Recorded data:
________________________________________

/-! ## Budgets (R189-R191, R200) -/

def argCtx (s : State) : Option (BitVec 12) := match s.cur.arg with | .ix n => if n < 4096 then some (BitVec.ofNat 12 n) else none | _ => none
/-- the running firings of a context asked, or no more asked, to stop for the budget -/
def markBudget (on : Bool) (ctx : BitVec 12) (s : State) : State :=
  let g (t : Thread) : Thread :=
    if t.id.ctx != ctx || t.id.firmware then t
    else if on then { t with preempt := .budget } else if t.preempt == .budget && t.safe.isNone then { t with preempt := .none } else t
  { s with cores := s.cores.map (fun x => (x.1, { x.2 with thread := x.2.thread.map g })) }
def periodDue (s : State) (c : Ctx) : Bool := decide (s.time ≥ periodEnd c)
/-- the next period: what was spent past the end of the last one is charged to it -/
def nextPeriod (c : Ctx) : Ctx :=
  c.late.foldl (fun c l => spend l.what l.start l.stop l.each c)
    { c with periodStart := periodEnd c, period := c.period + 1, cycles := 0, hbmBytes := 0, girtBytes := 0, late := [],
             spentCycles := false, spentBytes := false, sched := c.nextSched.getD c.sched, nextSched := none }
def execBudgetPeriodStart (s : State) : Host.Outcome State Fault Refusal :=
  .next (match argCtx s with
    | none => s
    | some n => match ctxOf s n with
      | none => s
      | some c =>
        if periodDue s c then
          markBudget false n (setCtx s n (nextPeriod c))
        else s)
def cyclesDue (c : Ctx) : Bool := overBudget c && !c.spentCycles
def execCycleBudgetSpent (s : State) : Host.Outcome State Fault Refusal :=
  .next (match argCtx s with
    | none => s
    | some n => match ctxOf s n with
      | none => s
      | some c => if cyclesDue c then markBudget true n (setCtx s n { c with spentCycles := true }) else s)
def bytesDue (c : Ctx) : Bool :=
  !c.spentBytes && ((c.sched.hbm != 0 && decide (c.hbmBytes ≥ c.sched.hbm)) || (c.sched.girt != 0 && decide (c.girtBytes ≥ c.sched.girt)))
def execByteBudgetSpent (s : State) : Host.Outcome State Fault Refusal :=
  .next (match argCtx s with
    | none => s
    | some n => match ctxOf s n with
      | none => s
      | some c => if bytesDue c then setCtx s n { c with spentBytes := true } else s)
/-- the overrun count in cycles -/
def overrunCycles (t : Thread) : Nat := t.overran / 1000
def overrunLimit (s : State) (t : Thread) : Nat :=
  match findBatchOf s t with | some (_, b) => if b.desc.overrun = 0 then 2 ^ 32 - 1 else b.desc.overrun | none => 2 ^ 32 - 1
def overrunDue (s : State) (k : Nat) : Bool :=
  match threadOf s k with
  | some t => !t.id.firmware && t.preempt == .budget && !hasCommitted s t && decide (overrunCycles t > overrunLimit s t)
  | none => false
def execOverrunExpiry (s : State) : Host.Outcome State Fault Refusal :=
  .next (match s.cur.arg with
    | .ix k =>
      if overrunDue s k then
        (match threadOf s k with
         | some t => killFiring s k tOverrun (BitVec.ofNat 64 (overrunCycles t)) t.pc
         | none => s)
      else s
    | _ => s)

________________________________________

_TRY IT_: Transcribe every record above exactly as it appears.

_TASK RESULT_:
/-! ## Budgets (R189-R191, R200) -/

def argCtx (s : State) : Option (BitVec 12) := match s.cur.arg with | .ix n => if n < 4096 then some (BitVec.ofNat 12 n) else none | _ => none
/-- the running firings of a context asked, or no more asked, to stop for the budget -/
def markBudget (on : Bool) (ctx : BitVec 12) (s : State) : State :=
  let g (t : Thread) : Thread :=
    if t.id.ctx != ctx || t.id.firmware then t
    else if on then { t with preempt := .budget } else if t.preempt == .budget && t.safe.isNone then { t with preempt := .none } else t
  { s with cores := s.cores.map (fun x => (x.1, { x.2 with thread := x.2.thread.map g })) }
def periodDue (s : State) (c : Ctx) : Bool := decide (s.time ≥ periodEnd c)
/-- the next period: what was spent past the end of the last one is charged to it -/
def nextPeriod (c : Ctx) : Ctx :=
  c.late.foldl (fun c l => spend l.what l.start l.stop l.each c)
    { c with periodStart := periodEnd c, period := c.period + 1, cycles := 0, hbmBytes := 0, girtBytes := 0, late := [],
             spentCycles := false, spentBytes := false, sched := c.nextSched.getD c.sched, nextSched := none }
def execBudgetPeriodStart (s : State) : Host.Outcome State Fault Refusal :=
  .next (match argCtx s with
    | none => s
    | some n => match ctxOf s n with
      | none => s
      | some c =>
        if periodDue s c then
          markBudget false n (setCtx s n (nextPeriod c))
        else s)
def cyclesDue (c : Ctx) : Bool := overBudget c && !c.spentCycles
def execCycleBudgetSpent (s : State) : Host.Outcome State Fault Refusal :=
  .next (match argCtx s with
    | none => s
    | some n => match ctxOf s n with
      | none => s
      | some c => if cyclesDue c then markBudget true n (setCtx s n { c with spentCycles := true }) else s)
def bytesDue (c : Ctx) : Bool :=
  !c.spentBytes && ((c.sched.hbm != 0 && decide (c.hbmBytes ≥ c.sched.hbm)) || (c.sched.girt != 0 && decide (c.girtBytes ≥ c.sched.girt)))
def execByteBudgetSpent (s : State) : Host.Outcome State Fault Refusal :=
  .next (match argCtx s with
    | none => s
    | some n => match ctxOf s n with
      | none => s
      | some c => if bytesDue c then setCtx s n { c with spentBytes := true } else s)
/-- the overrun count in cycles -/
def overrunCycles (t : Thread) : Nat := t.overran / 1000
def overrunLimit (s : State) (t : Thread) : Nat :=
  match findBatchOf s t with | some (_, b) => if b.desc.overrun = 0 then 2 ^ 32 - 1 else b.desc.overrun | none => 2 ^ 32 - 1
def overrunDue (s : State) (k : Nat) : Bool :=
  match threadOf s k with
  | some t => !t.id.firmware && t.preempt == .budget && !hasCommitted s t && decide (overrunCycles t > overrunLimit s t)
  | none => false
def execOverrunExpiry (s : State) : Host.Outcome State Fault Refusal :=
  .next (match s.cur.arg with
    | .ix k =>
      if overrunDue s k then
        (match threadOf s k with
         | some t => killFiring s k tOverrun (BitVec.ofNat 64 (overrunCycles t)) t.pc
         | none => s)
      else s
    | _ => s)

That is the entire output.